Paraoxonase 1(PON1) is an HDL-associated
protein, which metabolizes inflammatory, oxidized
lipids associated with
atherosclerotic plaque development. Because oxidized
lipid mediators have also been implicated in the pathogenesis of
rheumatoid arthritis (RA), we evaluated the role of PON1 in murine inflammatory
arthritis. K/BxN serum transfer (STIA) or
collagen antibody transfer (CAIA) was used for
arthritis induction in B6 mice homozygous for the PON1 human transgene [PON1Tg], PON1 knock-out mice [PON1KO], and wild type littermate control mice [WT]. Experiments were also performed in K/BxN mice with chronic
arthritis, and in RA patients and healthy controls.

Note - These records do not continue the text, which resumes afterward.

-- ==== Sys2Proof/Laws/Complete.lean ====
section
/-!
SUPPORT. What the shared endings of the meanings do, in the terms statements use: completion, trap, issue into the store queue.
-/
namespace Sys2Proof.Spec
open Sys2Proof.Machine

/-- A write of the running strand's registers changes nothing else. -/
theorem regsOnly_putCtx (s : State) (x : Ctx) : RegsOnly s (s.putCtx x) := by
  have o := s.putCtx_frame x
  have e : (s.putCtx x).strand s.cur.1 s.cur.2 = { s.strand s.cur.1 s.cur.2 with ctx := x } := by
    rw [State.strand, o.2, Core.strand_putStrand]
  refine { rest := rfl, others := o.1, near := fun d a => ?_, vault := fun d a => ?_, shared := ?_, strands := fun u h => ?_, strand := ?_ }
  · by_cases h : d = s.cur.1
    · subst h; rw [o.2]; rfl
    · rw [o.1 d h]
  · by_cases h : d = s.cur.1
    · subst h; rw [o.2]; rfl
    · rw [o.1 d h]
  · rw [o.2]; rfl
  · show ((s.putCtx x).core s.cur.1).strand u = _
    rw [o.2, Core.strand_putStrand_ne _ _ _ _ h]; rfl
  · rw [e]; rfl

/-- The loop step changes PC and the loop counters alone. -/
theorem seqTo_rest (c : Ctx) (n : Word) : { c.seqTo n with pc := c.pc, lc := c.lc, bad := c.bad } = c := by
  have h := c.seqTo_frame n
  generalize c.seqTo n = e at h
  obtain ⟨⟩ := e
  obtain ⟨⟩ := c
  simp_all

theorem retire_rest (c : Ctx) (n : Nat) : SameRegs c (c.retire n) := by
  have h := c.retire_frame n
  unfold SameRegs
  generalize c.retire n = e at h
  obtain ⟨⟩ := e
  obtain ⟨⟩ := c
  simp_all

theorem counted_retire (c : Ctx) (n : Nat) : Counted c (c.retire n) n := by
  constructor
  · exact (c.retire_frame n).2.2.2.2.2.2.2.2.2.2.2.2.1
  · intro h
    refine ⟨c.retire_pc n ⟨h 0 (by omega), h 1 (by omega), h 2 (by omega)⟩, ?_⟩
    simp [Ctx.retire, Ctx.seqTo, Ctx.stepRank, Ctx.loopOfRank, show ∀ n, c.count.getLc n = c.getLc n from fun _ => rfl, h 0, h 1, h 2]

/-- A completion of registers that differ from c's in neither PC, loop counters nor INSTRET counts from c's. -/
theorem counted_of (c d : Ctx) (n : Nat) (e : d.instret = c.instret ∧ d.pc = c.pc ∧ d.lc = c.lc) : Counted c (d.retire n) n := by
  have h := counted_retire d n
  have g (m : Nat) : d.getLc m = c.getLc m := by simp [Ctx.getLc, e.2.2]
  exact ⟨by rw [h.1, e.1], fun a => by rw [← e.2.1, ← e.2.2]; exact h.2 fun m hm => by rw [g]; exact a m hm⟩

theorem wroteX_retire (c : Ctx) (d : BitVec 5) (v : Word) (n : Nat) : WroteX d v c ((c.setX d v).retire n) := by
  have h := (c.setX d v).retire_frame n
  constructor
  · intro r
    rw [← Ctx.getX_setX]
    simp [Ctx.getX, h.1]
  · have g : { c.setX d v with x := c.x, bad := c.bad } = c := by unfold Ctx.setX; split <;> rfl
    generalize c.setX d v = e at *
    generalize e.retire n = e2 at *
    obtain ⟨⟩ := e; obtain ⟨⟩ := e2; obtain ⟨⟩ := c
    simp_all

/-- An instruction that writes one x register and completes. -/
theorem completes_setX (i : Instr) (s : State) (d : BitVec 5) (v : Word) (n : Nat) (h : exec i s = .next (s.retire n (s.ctx.setX d v))) :
    Completes i s n (WroteX d v) := by
  refine ⟨_, h, regsOnly_putCtx _ _, ?_, ?_⟩
  · have e : (s.ctx.setX d v).instret = s.ctx.instret ∧ (s.ctx.setX d v).pc = s.ctx.pc ∧ (s.ctx.setX d v).lc = s.ctx.lc := by
      unfold Ctx.setX; split <;> simp
    simpa using counted_of s.ctx _ n e
  · simpa using wroteX_retire s.ctx d v n

/-- An instruction that writes no register and completes. -/
theorem completes_same (i : Instr) (s : State) (n : Nat) (h : exec i s = .next (s.retire n s.ctx)) : Completes i s n SameRegs := by
  refine ⟨_, h, regsOnly_putCtx _ _, ?_, ?_⟩
  · simpa using counted_retire s.ctx n
  · simpa using retire_rest s.ctx n

/-- R386: a trap of the running strand. -/
theorem traps_of (i : Instr) (s : State) (n : Nat) (v : Word) (h : exec i s = .next (s.trap n v)) : Traps i s n v := by
  refine ⟨_, h, regsOnly_putCtx _ _, ?_⟩
  rw [State.ctx_trap]
  constructor <;> simp [Ctx.trap]
  omega

/-- R252: an issue into the store queue. -/
theorem queued_queue (s : State) (i : Instr) (len : Nat) (hold : Bool) : Queued i len hold s (s.queue i len hold) := by
  have k := s.queue_core i len hold
  have x := s.queue_spec i len hold
  have o (d : CoreId) (h : d ≠ s.cur.1) : (s.queue i len hold).core d = s.core d := by
    simp only [State.queue, State.modCore_cur]
    rw [State.core_modStrand_ne _ _ _ _ _ h, State.core_modCore_ne _ _ _ _ h]
  have c : (s.queue i len hold).ctx = s.ctx.retire len := by
    show ((s.queue i len hold).strand s.cur.1 s.cur.2).ctx = _
    rw [x]
  refine { rest := rfl, others := o, near := fun d a => ?_, vault := fun d a => ?_, shared := ?_, seq := ?_, strands := fun u h => ?_,
           queue := ⟨s.entry i [] 0, ?_, rfl, rfl, rfl, rfl, rfl⟩, holds := ?_, strand := ?_, counted := ?_, regs := ?_ }
  · by_cases h : d = s.cur.1
    · subst h; rw [k]; rfl
    · rw [o d h]
  · by_cases h : d = s.cur.1
    · subst h; rw [k]; rfl
    · rw [o d h]
  · rw [k]; rfl
  · rw [k]; rfl
  · show ((s.queue i len hold).core s.cur.1).strand u = _
    rw [k, Core.strand_putStrand_ne _ _ _ _ h]; rfl
  · rw [x]
  · rw [x]; rfl
  · rw [x]; rfl
  · rw [c]; exact counted_retire _ _
  · rw [c]; exact retire_rest _ _

theorem queues_of (i : Instr) (s : State) (len : Nat) (hold : Bool) (h : exec i s = .next (s.queue i len hold)) : Queues i s len hold :=
  ⟨_, h, queued_queue s i len hold⟩

/-- R252: an instruction that waits in the scalar pipe. -/
theorem waiting_await (s : State) (i : Instr) : Waiting i s (s.await i) := by
  let s1 := s.modCore s.cur.1 fun k => { k with seq := k.seq + 1 }
  have e1 : s1.strand s.cur.1 s.cur.2 = s.strand s.cur.1 s.cur.2 := by
    simp only [s1, State.strand, State.core_modCore]; rfl
  have k : (s.await i).core s.cur.1 = { s.core s.cur.1 with seq := (s.core s.cur.1).seq + 1 }.putStrand s.cur.2
      { s.strand s.cur.1 s.cur.2 with wait := some (s.entry i [] 0), hold := some (s.core s.cur.1).seq } := by
    show (s1.modStrand s.cur.1 s.cur.2 _).core s.cur.1 = _
    rw [State.core_modStrand, e1, State.core_modCore]
    rfl
  have x : (s.await i).strand s.cur.1 s.cur.2 = { s.strand s.cur.1 s.cur.2 with wait := some (s.entry i [] 0), hold := some (s.core s.cur.1).seq } := by
    rw [State.strand, k, Core.strand_putStrand]
  have o (d : CoreId) (h : d ≠ s.cur.1) : (s.await i).core d = s.core d := by
    simp only [State.await, State.modCore_cur]
    rw [State.core_modStrand_ne _ _ _ _ _ h, State.core_modCore_ne _ _ _ _ h]
  refine { rest := rfl, others := o, near := fun d a => ?_, vault := fun d a => ?_, shared := ?_, seq := ?_, strands := fun u h => ?_,
           wait := ⟨s.entry i [] 0, ?_, rfl, rfl, rfl⟩, holds := ?_, regs := ?_ }
  · by_cases h : d = s.cur.1
    · subst h; rw [k]; rfl
    · rw [o d h]
  · by_cases h : d = s.cur.1
    · subst h; rw [k]; rfl
    · rw [o d h]
  · rw [k]; rfl
  · rw [k]; rfl
  · show ((s.await i).core s.cur.1).strand u = _
    rw [k, Core.strand_putStrand_ne _ _ _ _ h]; rfl
  · rw [x]
  · rw [x]
  · show ((s.await i).strand s.cur.1 s.cur.2).ctx = _
    rw [x]; rfl

end Sys2Proof.Spec
end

Arthritis activity in K/BxN mice was associated with a marked
dyslipidemia, lower PON1 activity and higher bioactive
lipid mediators (BLM), as well as a dysregulated hepatic
lipid gene expression profile. Higher serum PON1 activity correlated with lower BLM and lower
arthritis activity in both K/BxN mice and RA patients. Overexpression of the human PON1 transgene was associated with reduced inflammatory
arthritis, which correlated strongly with higher circulating PON1 activity, upregulation of the hepatic
glutathione pathway, and reduction of circulating BLM. These results implicate PON1 as a potential novel therapeutic target for
joint disease in RA with potential for vascular benefit, which warrants further investigation.